Paula smiled at them. “Thank you.”
“You must have at least five or six acres here,” Lou said, looking around appreciatively and taking the entire property in. “And no neighbors close by.”
“And right by the lake,” Edna cooed.
“Bet there’s some gators in that lake,” Lou said with a wicked smile.
Paula didn’t respond to Lou about the gators—it wasn’t something she liked to think about, and she felt that his remark was just small talk anyway. She knew there were gators in the lake.

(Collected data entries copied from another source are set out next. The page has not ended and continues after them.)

-- ==== Sys2Proof/Laws/Exec.lean ====
section
/-!
SUPPORT. What an instruction can do, said once: `exec` always answers a next state, and that state is the
completed effect of the instruction, a register fault on one of its operands, or a write fault on an
immediate destination (`exec_inv`).
-/

namespace Sys2Proof.Machine

@[simp] theorem settle_ok (s t : State) : settle s (.ok t) = .next t := rfl
@[simp] theorem settle_error (s : State) (r : Raise) : settle s (.error r) = .next (faultEntry r s) := rfl

/-- `settle` always answers a next state. -/
theorem settle_eq_next {s t : State} {r : Except Raise State} :
    settle s r = .next t ↔ r = .ok t ∨ ∃ e, r = .error e ∧ t = faultEntry e s := by
  cases r <;> simp [eq_comm]

/-- The fault of an index outside `[0, N)`. -/
abbrev rangeFault (k : Word) : Raise := ⟨.registerOutOfRange, k⟩

/-- The fault of an immediate destination. -/
abbrev targetFault (n : Word) : Raise := ⟨.invalidWriteTarget, n⟩

/-! ### The operands and the meanings, evaluated -/

theorem resolveRead_of_reads {s : State} {o : Operand} {v : Word} (h : Reads s o v) :
    resolveRead s o = .ok v := resolveRead_eq_ok.mpr h

theorem resolveRead_of_unresolvable {s : State} {o : Operand} {k : Word} (h : Unresolvable s o k) :
    resolveRead s o = .error (rangeFault k) := resolveRead_eq_error.mpr ⟨k, h, rfl⟩

theorem resolveWrite_of_names {s : State} {o : Operand} {a : Word} (v : Word) (h : Names s o a) :
    resolveWrite s v o = .ok { s with regs := s.regs.set a.toNat v } := resolveWrite_eq_ok.mpr ⟨a, h, rfl⟩

theorem resolveWrite_of_unresolvable {s : State} {o : Operand} {k : Word} (v : Word)
    (h : Unresolvable s o k) : resolveWrite s v o = .error (rangeFault k) :=
  resolveWrite_eq_error.mpr (.inr ⟨k, h, rfl⟩)

/-- An operand is read, or its resolution fails, never both. -/
theorem reads_or_unresolvable (s : State) (o : Operand) :
    (∃ v, Reads s o v) ∨ ∃ k, Unresolvable s o k := by
  cases h : resolveRead s o with
  | ok v => exact .inl ⟨v, resolveRead_eq_ok.mp h⟩
  | error r =>
    obtain ⟨k, hk, -⟩ := resolveRead_eq_error.mp h
    exact .inr ⟨k, hk⟩

/-- A destination that can be read and is no immediate names a register. -/
theorem names_of_reads {s : State} {o : Operand} {v : Word} (h : Reads s o v) :
    (∃ n, o = .imm n) ∨ ∃ a, Names s o a ∧ Holds s a v := by
  cases o with
  | imm n => exact .inl ⟨n, rfl⟩
  | reg idx => exact .inr ⟨idx, ⟨rfl, v, h⟩, h⟩
  | ptr idx => obtain ⟨a, ha, hv⟩ := h; exact .inr ⟨a, ⟨ha, v, hv⟩, hv⟩

/-- Everything MOV can do (spec/41_alu_data.md R121). -/
theorem execMov_inv {dst src : Operand} {s t : State} (h : execMov dst src s = .next t) :
    (∃ k, (Unresolvable s src k ∨ Unresolvable s dst k) ∧ t = faultEntry (rangeFault k) s) ∨
    (∃ n, dst = .imm n ∧ t = faultEntry (targetFault n) s) ∨
    (∃ a v, Names s dst a ∧ Reads s src v ∧
      t = { s with regs := s.regs.set a.toNat v, pc := s.pc + 1 }) := by
  unfold execMov at h
  cases hr : resolveRead s src with
  | error r =>
    obtain ⟨k, hk, rfl⟩ := resolveRead_eq_error.mp hr
    simp only [hr, bind, Except.bind, settle_error, Host.Outcome.next.injEq] at h
    exact .inl ⟨k, .inl hk, h.symm⟩
  | ok v =>
    cases hw : resolveWrite s v dst with
    | error r =>
      simp only [hr, hw, bind, Except.bind, settle_error, Host.Outcome.next.injEq] at h
      rcases resolveWrite_eq_error.mp hw with ⟨n, hn, rfl⟩ | ⟨k, hk, rfl⟩
      · exact .inr (.inl ⟨n, hn, h.symm⟩)
      · exact .inl ⟨k, .inr hk, h.symm⟩
    | ok u =>
      obtain ⟨a, ha, rfl⟩ := resolveWrite_eq_ok.mp hw
      simp only [hr, hw, bind, Except.bind, settle_ok, Host.Outcome.next.injEq] at h
      exact .inr (.inr ⟨a, v, ha, resolveRead_eq_ok.mp hr, h.symm⟩)

/-- Everything ADD and MUL can do (spec/41_alu_data.md R122, R123). -/
theorem readModifyWrite_inv {f : Word → Word → Word} {dst src : Operand} {s t : State}
    (h : settle s (readModifyWrite f dst src s) = .next t) :
    (∃ k, (Unresolvable s dst k ∨ Unresolvable s src k) ∧ t = faultEntry (rangeFault k) s) ∨
    (∃ n, dst = .imm n ∧ t = faultEntry (targetFault n) s) ∨
    (∃ a x y, Names s dst a ∧ Holds s a x ∧ Reads s src y ∧
      t = { s with regs := s.regs.set a.toNat (f x y), pc := s.pc + 1 }) := by
  unfold readModifyWrite at h
  cases hd : resolveRead s dst with
  | error r =>
    obtain ⟨k, hk, rfl⟩ := resolveRead_eq_error.mp hd
    simp only [hd, bind, Except.bind, settle_error, Host.Outcome.next.injEq] at h
    exact .inl ⟨k, .inl hk, h.symm⟩
  | ok x =>
    cases hr : resolveRead s src with
    | error r =>
      obtain ⟨k, hk, rfl⟩ := resolveRead_eq_error.mp hr
      simp only [hd, hr, bind, Except.bind, settle_error, Host.Outcome.next.injEq] at h
      exact .inl ⟨k, .inr hk, h.symm⟩
    | ok y =>
      rcases names_of_reads (resolveRead_eq_ok.mp hd) with ⟨n, rfl⟩ | ⟨a, ha, hx⟩
      · simp only [hd, hr, resolveWrite, bind, Except.bind, settle_error, Host.Outcome.next.injEq] at h
        exact .inr (.inl ⟨n, rfl, h.symm⟩)
      · simp only [hd, hr, resolveWrite_of_names _ ha, bind, Except.bind, settle_ok,
          Host.Outcome.next.injEq] at h
        exact .inr (.inr ⟨a, x, y, ha, hx, resolveRead_eq_ok.mp hr, h.symm⟩)

/-- Everything CMP can do (spec/41_alu_data.md R124). -/
theorem execCmp_inv {op1 op2 : Operand} {s t : State} (h : execCmp op1 op2 s = .next t) :
    (∃ k, (Unresolvable s op1 k ∨ Unresolvable s op2 k) ∧ t = faultEntry (rangeFault k) s) ∨
    (∃ x y, Reads s op1 x ∧ Reads s op2 y ∧
      t = { s with flag := compareSigned x y, pc := s.pc + 1 }) := by
  unfold execCmp at h
  cases h1 : resolveRead s op1 with
  | error r =>
    obtain ⟨k, hk, rfl⟩ := resolveRead_eq_error.mp h1
    simp only [h1, bind, Except.bind, settle_error, Host.Outcome.next.injEq] at h
    exact .inl ⟨k, .inl hk, h.symm⟩
  | ok x =>
    cases h2 : resolveRead s op2 with
    | error r =>
      obtain ⟨k, hk, rfl⟩ := resolveRead_eq_error.mp h2
      simp only [h1, h2, bind, Except.bind, settle_error, Host.Outcome.next.injEq] at h
      exact .inl ⟨k, .inr hk, h.symm⟩
    | ok y =>
      simp only [h1, h2, bind, Except.bind, settle_ok, Host.Outcome.next.injEq] at h
      exact .inr ⟨x, y, resolveRead_eq_ok.mp h1, resolveRead_eq_ok.mp h2, h.symm⟩

/-- Everything a taken jump can do (spec/42_control_transfer.md R140). -/
theorem takeJump_inv {target : Operand} {s t : State} (h : settle s (takeJump target s) = .next t) :
    (∃ k, Unresolvable s target k ∧ t = faultEntry (rangeFault k) s) ∨
    (∃ v, Reads s target v ∧ t = { s with pc := v }) := by
  unfold takeJump at h
  cases hr : resolveRead s target with
  | error r =>
    obtain ⟨k, hk, rfl⟩ := resolveRead_eq_error.mp hr
    simp only [hr, bind, Except.bind, settle_error, Host.Outcome.next.injEq] at h
    exact .inl ⟨k, hk, h.symm⟩
  | ok v =>
    simp only [hr, bind, Except.bind, settle_ok, Host.Outcome.next.injEq] at h
    exact .inr ⟨v, resolveRead_eq_ok.mp hr, h.symm⟩

/-- Everything a conditional jump can do (spec/42_control_transfer.md R142). -/
theorem conditionalJump_inv {want : ComparisonFlag} {target : Operand} {s t : State}
    (h : settle s (conditionalJump want target s) = .next t) :
    (∃ k, s.flag = want ∧ Unresolvable s target k ∧ t = faultEntry (rangeFault k) s) ∨
    (∃ v, s.flag = want ∧ Reads s target v ∧ t = { s with pc := v }) ∨
    (s.flag ≠ want ∧ t = { s with pc := s.pc + 1 }) := by
  unfold conditionalJump at h
  by_cases hf : s.flag = want
  · rw [if_pos hf] at h
    rcases takeJump_inv h with ⟨k, hk, e⟩ | ⟨v, hv, e⟩
    · exact .inl ⟨k, hf, hk, e⟩
    · exact .inr (.inl ⟨v, hf, hv, e⟩)
  · rw [if_neg hf, settle_ok, Host.Outcome.next.injEq] at h
    exact .inr (.inr ⟨hf, h.symm⟩)

/-! ### All instructions -/

/-- The completed effect of an instruction (spec/41_alu_data.md, spec/42_control_transfer.md). -/
def Completes (i : Instr) (s t : State) : Prop :=
  match i with
  | .blank => t = { s with pc := s.pc + 1 }
  | .mov dst src => ∃ a v, Names s dst a ∧ Reads s src v ∧
      t = { s with regs := s.regs.set a.toNat v, pc := s.pc + 1 }
  | .add dst src => ∃ a x y, Names s dst a ∧ Holds s a x ∧ Reads s src y ∧
      t = { s with regs := s.regs.set a.toNat (x + y), pc := s.pc + 1 }
  | .mul dst src => ∃ a x y, Names s dst a ∧ Holds s a x ∧ Reads s src y ∧
      t = { s with regs := s.regs.set a.toNat (x * y), pc := s.pc + 1 }
  | .cmp op1 op2 => ∃ x y, Reads s op1 x ∧ Reads s op2 y ∧
      t = { s with flag := compareSigned x y, pc := s.pc + 1 }
  | .jmp o => ∃ v, Reads s o v ∧ t = { s with pc := v }
  | .jeq o => (∃ v, s.flag = .equal ∧ Reads s o v ∧ t = { s with pc := v }) ∨
      (s.flag ≠ .equal ∧ t = { s with pc := s.pc + 1 })
  | .jgt o => (∃ v, s.flag = .greaterThan ∧ Reads s o v ∧ t = { s with pc := v }) ∨
      (s.flag ≠ .greaterThan ∧ t = { s with pc := s.pc + 1 })
  | .jlt o => (∃ v, s.flag = .lessThan ∧ Reads s o v ∧ t = { s with pc := v }) ∨
      (s.flag ≠ .lessThan ∧ t = { s with pc := s.pc + 1 })
  | .halt => t = { s with status := .halted }

/-- An instruction whose destination is the immediate `n`. -/
def WritesImmediate (i : Instr) (n : Word) : Prop :=
  ∃ src, i = .mov (.imm n) src ∨ i = .add (.imm n) src ∨ i = .mul (.imm n) src

/-- Everything `exec` can do: a register fault on an operand, a write fault on an immediate destination,
or the completed effect. -/
theorem exec_inv {i : Instr} {s t : State} (h : exec i s = .next t) :
    (∃ o k, o ∈ i.operands ∧ Unresolvable s o k ∧ t = faultEntry (rangeFault k) s) ∨
    (∃ n, WritesImmediate i n ∧ t = faultEntry (targetFault n) s) ∨
    Completes i s t := by
  cases i with
  | blank => exact .inr (.inr (Host.Outcome.next.inj h).symm)
  | halt => exact .inr (.inr (Host.Outcome.next.inj h).symm)
  | mov dst src =>
    rcases execMov_inv h with ⟨k, hk | hk, e⟩ | ⟨n, rfl, e⟩ | hc
    · exact .inl ⟨src, k, by simp [Instr.operands], hk, e⟩
    · exact .inl ⟨dst, k, by simp [Instr.operands], hk, e⟩
    · exact .inr (.inl ⟨n, ⟨src, .inl rfl⟩, e⟩)
    · exact .inr (.inr hc)
  | add dst src =>
    rcases readModifyWrite_inv h with ⟨k, hk | hk, e⟩ | ⟨n, rfl, e⟩ | hc
    · exact .inl ⟨dst, k, by simp [Instr.operands], hk, e⟩
    · exact .inl ⟨src, k, by simp [Instr.operands], hk, e⟩
    · exact .inr (.inl ⟨n, ⟨src, .inr (.inl rfl)⟩, e⟩)
    · exact .inr (.inr hc)
  | mul dst src =>
    rcases readModifyWrite_inv h with ⟨k, hk | hk, e⟩ | ⟨n, rfl, e⟩ | hc
    · exact .inl ⟨dst, k, by simp [Instr.operands], hk, e⟩
    · exact .inl ⟨src, k, by simp [Instr.operands], hk, e⟩
    · exact .inr (.inl ⟨n, ⟨src, .inr (.inr rfl)⟩, e⟩)
    · exact .inr (.inr hc)
  | cmp op1 op2 =>
    rcases execCmp_inv h with ⟨k, hk | hk, e⟩ | hc
    · exact .inl ⟨op1, k, by simp [Instr.operands], hk, e⟩
    · exact .inl ⟨op2, k, by simp [Instr.operands], hk, e⟩
    · exact .inr (.inr hc)
  | jmp o =>
    rcases takeJump_inv h with ⟨k, hk, e⟩ | hc
    · exact .inl ⟨o, k, by simp [Instr.operands], hk, e⟩
    · exact .inr (.inr hc)
  | jeq o =>
    rcases conditionalJump_inv h with ⟨k, -, hk, e⟩ | hc
    · exact .inl ⟨o, k, by simp [Instr.operands], hk, e⟩
    · exact .inr (.inr hc)
  | jgt o =>
    rcases conditionalJump_inv h with ⟨k, -, hk, e⟩ | hc
    · exact .inl ⟨o, k, by simp [Instr.operands], hk, e⟩
    · exact .inr (.inr hc)
  | jlt o =>
    rcases conditionalJump_inv h with ⟨k, -, hk, e⟩ | hc
    · exact .inl ⟨o, k, by simp [Instr.operands], hk, e⟩
    · exact .inr (.inr hc)

/-- `settle` never stops. -/
theorem settle_next (s : State) (r : Except Raise State) : ∃ t, settle s r = .next t := by
  cases r <;> exact ⟨_, rfl⟩

/-- No instruction stops the machine: `exec` always answers a next state. -/
theorem exec_next (i : Instr) (s : State) : ∃ t, exec i s = .next t := by
  cases i with
  | blank => exact ⟨_, rfl⟩
  | halt => exact ⟨_, rfl⟩
  | mov dst src => exact settle_next s _
  | add dst src => exact settle_next s _
  | mul dst src => exact settle_next s _
  | cmp op1 op2 => exact settle_next s _
  | jmp o => exact settle_next s _
  | jeq o => exact settle_next s _
  | jgt o => exact settle_next s _
  | jlt o => exact settle_next s _

end Sys2Proof.Machine
end

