-- ==== Sys2Proof/Laws/Run.lean ====
section
/-!
SUPPORT. Runs: how `Reaches` unfolds, one step at a time, and that every state has a next state to run
to.
-/

namespace Sys2Proof.Machine

/-- The host's run, one step unfolded. -/
theorem run_succ_of_next (M : Host.Core) (n : Nat) {s u : M.State} (h : M.step s = .next u) :
    M.run (n + 1) s = M.run n u := by
  rw [Host.Core.run, h]

theorem reaches_zero {s t : State} : Reaches 0 s t ↔ s = t :=
  ⟨fun h => Host.Outcome.next.inj h, fun h => h ▸ rfl⟩

theorem reaches_succ {n : Nat} {s t u : State} (h : step s = .next u) :
    Reaches (n + 1) s t ↔ Reaches n u t := by
  have e : Host.Core.run Sys2Proof.core (n + 1) s = Host.Core.run Sys2Proof.core n u :=
    run_succ_of_next Sys2Proof.core n h
  unfold Reaches
  rw [e]

/-- An ended run stays where it is. -/
theorem reaches_of_ended {s : State} (n : Nat) (h : Ended s) : Reaches n s s := by
  induction n with
  | zero => exact reaches_zero.mpr rfl
  | succ n ih => exact (reaches_succ (step_of_ended h)).mpr ih

/-- A launch that answers a state was admitted, and the state is the launch state. -/
theorem launch_inv {l : LaunchItems} {s : State} (h : launch l = .next s) :
    launchAdmitted l = true ∧ s = launchState l := by
  unfold launch at h
  split at h
  · exact ⟨by assumption, (Host.Outcome.next.inj h).symm⟩
  · cases h

end Sys2Proof.Machine
end

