/-- Below 10 the word has an opcode, and the operand count decides (spec/30_encoding.md R78, R82). -/
theorem decode_of_known_opcode {iw : IWord} (h : opNumber iw ≤ 9) :
    ∃ op, opNumber iw = (opcodeNumber op).toNat ∧
      decode iw = if cntNumber iw = arityOfNumber (opNumber iw) then decodeForm op iw
        else .error ⟨.arityMismatch, BitVec.ofNat Config.xlen (cntNumber iw)⟩ := by
  rw [opNumber_eq] at h
  obtain ⟨op, hop⟩ := exists_opcodeOfNumber_of_le_nine h
  have hn : opNumber iw = (opcodeNumber op).toNat := by
    rw [opNumber_eq, opcodeNumber_of_opcodeOfNumber hop]
  refine ⟨op, hn, ?_⟩
  rw [hn, arityOfNumber_opcodeNumber, cntNumber_eq, decode, hop, BitVec.ofNat_toNat]

/-- An operand count that is not the arity (spec/30_encoding.md R82). -/
theorem decode_of_wrong_count {iw : IWord} (h : opNumber iw ≤ 9)
    (hc : cntNumber iw ≠ arityOfNumber (opNumber iw)) :
    decode iw = .error ⟨.arityMismatch, BitVec.ofNat Config.xlen (cntNumber iw)⟩ := by
  obtain ⟨op, -, hd⟩ := decode_of_known_opcode h
  rw [hd, if_neg hc]

/-- Mode 3 is no operand; every other mode number is one, over the zero-extended value field
(spec/30_encoding.md R76, R77). -/
theorem decodeOperand_eq (m : BitVec 2) (v : ValueField) :
    decodeOperand m v = if m.toNat = 3 then none else some (operandOfNumbers m.toNat v.toNat) := by
  rcases decodeOperand_cases m v with ⟨hm, hd⟩ | ⟨hm, hd⟩ | ⟨hm, hd⟩ | ⟨hm, hd⟩ <;>
    simp [hd, hm, operandOfNumbers]

theorem decodeOne_eq (iw : IWord) (mk : Operand → Instr) :
    decodeOne iw mk = if m1Number iw = 3 then .error ⟨.invalidOperandFormat, 1⟩
      else .ok (mk (operandOfNumbers (m1Number iw) (v1Number iw))) := by
  rw [decodeOne, decodeOperand_eq, ← m1Number_eq, ← v1Number_eq]
  by_cases h1 : m1Number iw = 3 <;> simp [h1]

theorem decodeTwo_eq (iw : IWord) (mk : Operand → Operand → Instr) :
    decodeTwo iw mk = if m1Number iw = 3 then .error ⟨.invalidOperandFormat, 1⟩
      else if m2Number iw = 3 then .error ⟨.invalidOperandFormat, 2⟩
      else .ok (mk (operandOfNumbers (m1Number iw) (v1Number iw))
        (operandOfNumbers (m2Number iw) (v2Number iw))) := by
  rw [decodeTwo, decodeOperand_eq, decodeOperand_eq, ← m1Number_eq, ← v1Number_eq, ← m2Number_eq,
    ← v2Number_eq]
  by_cases h1 : m1Number iw = 3 <;> by_cases h2 : m2Number iw = 3 <;> simp [h1, h2]

section
variable {iw : IWord} (h9 : opNumber iw ≤ 9) (hc : cntNumber iw = arityOfNumber (opNumber iw))
include h9 hc

/-- No slot is used: the word decodes whatever its operand fields hold. -/
theorem decode_of_arity_zero (ha : arityOfNumber (opNumber iw) = 0) (o1 o2 : Operand) :
    decode iw = .ok (instrOfNumber (opNumber iw) o1 o2) := by
  obtain ⟨op, hn, hd⟩ := decode_of_known_opcode h9
  rw [hd, if_pos hc, hn]
  rw [hn, arityOfNumber_opcodeNumber] at ha
  cases op with
  | blank | halt => rfl
  | _ => cases ha

/-- Slot 1 is used, slot 2 is ignored. -/
theorem decode_of_arity_one (ha : arityOfNumber (opNumber iw) = 1) (o2 : Operand) :
    decode iw = if m1Number iw = 3 then .error ⟨.invalidOperandFormat, 1⟩
      else .ok (instrOfNumber (opNumber iw) (operandOfNumbers (m1Number iw) (v1Number iw)) o2) := by
  obtain ⟨op, hn, hd⟩ := decode_of_known_opcode h9
  rw [hd, if_pos hc, hn]
  rw [hn, arityOfNumber_opcodeNumber] at ha
  cases op with
  | jmp | jeq | jgt | jlt => exact decodeOne_eq iw _
  | _ => cases ha

/-- Both slots are used, slot 1 is tested before slot 2. -/
theorem decode_of_arity_two (ha : arityOfNumber (opNumber iw) = 2) :
    decode iw = if m1Number iw = 3 then .error ⟨.invalidOperandFormat, 1⟩
      else if m2Number iw = 3 then .error ⟨.invalidOperandFormat, 2⟩
      else .ok (instrOfNumber (opNumber iw) (operandOfNumbers (m1Number iw) (v1Number iw))
        (operandOfNumbers (m2Number iw) (v2Number iw))) := by
  obtain ⟨op, hn, hd⟩ := decode_of_known_opcode h9
  rw [hd, if_pos hc, hn]
  rw [hn, arityOfNumber_opcodeNumber] at ha
  cases op with
  | mov | add | mul | cmp => exact decodeTwo_eq iw _
  | _ => cases ha
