-- ==== Sys2Proof/Syntax.lean ====
section
/-!
DEFINITION. Syntax.lean: the commands of the block, one constructor for each row of spec/opcode_table.json, and the
types of their operands. The table gives no operand fields, so the operands are the model's: the function that writes
and the instance it names for a host access; the instance and the data that arrive for an event.
-/
namespace Sys2Proof

/-- The kinds of register page of the page map (R43). -/
inductive PageKind where
  | mgt | pwr | sec | ret | hlk | cmd | cmdPart | lan | lanPeer | capCtx | cap | lnp | lnpCtx | clu | arr | fwn
  | atn | atnPool | memPc | mem | memPart | dec | enc | tim | trk | ejt | fio | pmc
  deriving DecidableEq, Repr

/-- The place of a kind in the order in which the model lists pages. -/
def PageKind.ord : PageKind → Nat
  | .mgt => 0 | .pwr => 1 | .sec => 2 | .ret => 3 | .hlk => 4 | .cmd => 5 | .cmdPart => 6 | .lan => 7 | .lanPeer => 8
  | .capCtx => 9 | .cap => 10 | .lnp => 11 | .lnpCtx => 12 | .clu => 13 | .arr => 14 | .fwn => 15 | .atn => 16
  | .atnPool => 17 | .memPc => 18 | .mem => 19 | .memPart => 20 | .dec => 21 | .enc => 22 | .tim => 23 | .trk => 24
  | .ejt => 25 | .fio => 26 | .pmc => 27

/-- One page of the page map: its kind and its instance (R43). -/
structure PageId where
  kind : PageKind
  inst : Nat
  deriving DecidableEq, Repr

/-- PF0 (management) and PF1 to PF8 (partitions P0 to P7). -/
abbrev Fn := Fin 9
/-- Lanes L0 to L23. -/
abbrev Lane := Fin 24
/-- Peer groups PL0 to PL5. -/
abbrev Group := Fin 6
/-- Cameras CAM0 to CAM11. -/
abbrev Cam := Fin 12
/-- Capture and correction contexts CTX0 to CTX63. -/
abbrev Ctx := Fin 64
/-- Partitions P0 to P7. -/
abbrev Part := Fin 8
/-- ATN pools 0 to 7. -/
abbrev Pool := Fin 8
/-- HBM pseudo-channels 0 to 63. -/
abbrev Pc := Fin 64
/-- Encoder ports ENC0 to ENC3. -/
abbrev EncPort := Fin 4
/-- Valve ports VP0 to VP3. -/
abbrev ValvePort := Fin 4
/-- A lane of a peer group. -/
abbrev Quad := Fin 4
/-- Physical clusters 0 to 71. -/
abbrev Clu := Fin 72
/-- Compare unit, capture unit, direct output or submission queue 0 to 15. -/
abbrev Unit16 := Fin 16
/-- PMC counter, completion queue or field input 0 to 31. -/
abbrev Unit32 := Fin 32
/-- MSI-X vector of a function. -/
abbrev Vec := Fin 64
/-- Plan slot of a partition (R414). -/
abbrev PlanSlot := Fin 8

/-- Regular record identifiers 0 to 4,095, or a span's number (R352). -/
abbrev PartId := Fin 4096
/-- Firing banks 0 to 7 (R366). -/
abbrev Bank := Fin 8
/-- Valve ports VP0 to VP3, and 4 for the direct outputs. -/
abbrev ValvePath := Fin 5
/-- A valve of a path. -/
abbrev ValveNo := Fin 128
/-- Attention engines 0 to 7. -/
abbrev Engine := Fin 8
/-- Host link rates, as HLK_LINK_CFG.max_rate numbers them. -/
abbrev LinkRate := Fin 5
/-- Modules of the host link in use (R405). -/
abbrev Modules := Fin 3
/-- Channel types of the fault classifier (R501). -/
abbrev ChannelType := Fin 6
/-- Sections of the array (R177). -/
abbrev Sect := Fin 8
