-- ==== Sys2Proof/Config.lean ====
section
/-!
DEFINITION. Config.lean: the values that the spec leaves open, as constants without a body: nothing can evaluate them,
so a claim that holds holds whatever they are. Each is applied to the number of values drawn before it (State.draws)
or to the operands it depends on.
-/
namespace Sys2Proof

/-- An equaliser setting that a receiver finds when it calibrates (R75): the spec gives no algorithm. -/
opaque freeEqualiser : Nat → Nat

/-- The nanoseconds at which HLK issues a rollover message (R348): the spec gives no figure for HLK's own delay. -/
opaque freeMessageTime : Nat → Nat

/-- The deviation of TCLK while its reference is lost (R343): only a bound of 20 ppm is given. -/
opaque freeDrift : Nat → Nat

/-- The peak current of a rail group per active cluster, scaled to point 22, that the power controller measures while a
descriptor runs, in microamperes (R518). -/
opaque freeCurrent : Nat → Nat

/-- A byte of a job's save image: its layout is the device's own (R427). -/
opaque freeImage : Nat → Nat

/-- The angle code of a sample whose sine and cosine are both zero (R331): the spec states no angle for it. -/
opaque freeAngle : Nat → Nat

/-- What the status entry of a sample without a readable table entry or header holds where the spec gives no value (R454). -/
opaque freeStatus : Nat → Nat

/-- A signature of SEC's identity key over a report (R507), by the number of the draw: the key and the salt are not given. -/
opaque freeSignature : Nat → Nat

/-- The identity of the unit (R507): 0 its modulus, 1 the signature of its certificate. Both are set at manufacture. -/
opaque freeIdentity : Nat → Nat

/-- The scrub-due flag when the word of Velvet's directory that holds it cannot be read (R488, R493). -/
opaque freeScrubDue : Nat → Nat

end Sys2Proof
end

She’d seen them before—most ponds and lakes in Florida had them. “Diana told me you did a great job for her,” she said, changing the subject.
“Oh yes,” Edna beamed, her cheeks turning a little red. “Diana is a wonderful woman.”
Paula nodded and smiled. She felt at ease with this elderly couple right away. “Well, I made a list if you guys want to look at it.” She pulled out the piece of paper she had printed from her computer last night. “Just tell me what you can do and what you can’t do . . . or don’t want to do.”
“We can do anything you want us to,” Lou said as Edna took the list from Paula. She barely glanced at the list and then passed it to her husband who had produced a pair of reading glasses from somewhere in his clothes like a magician performing a slight of hand trick. He held the paper at arm’s length, studying it. “We can do all of this for you,” he said after barely studying the list.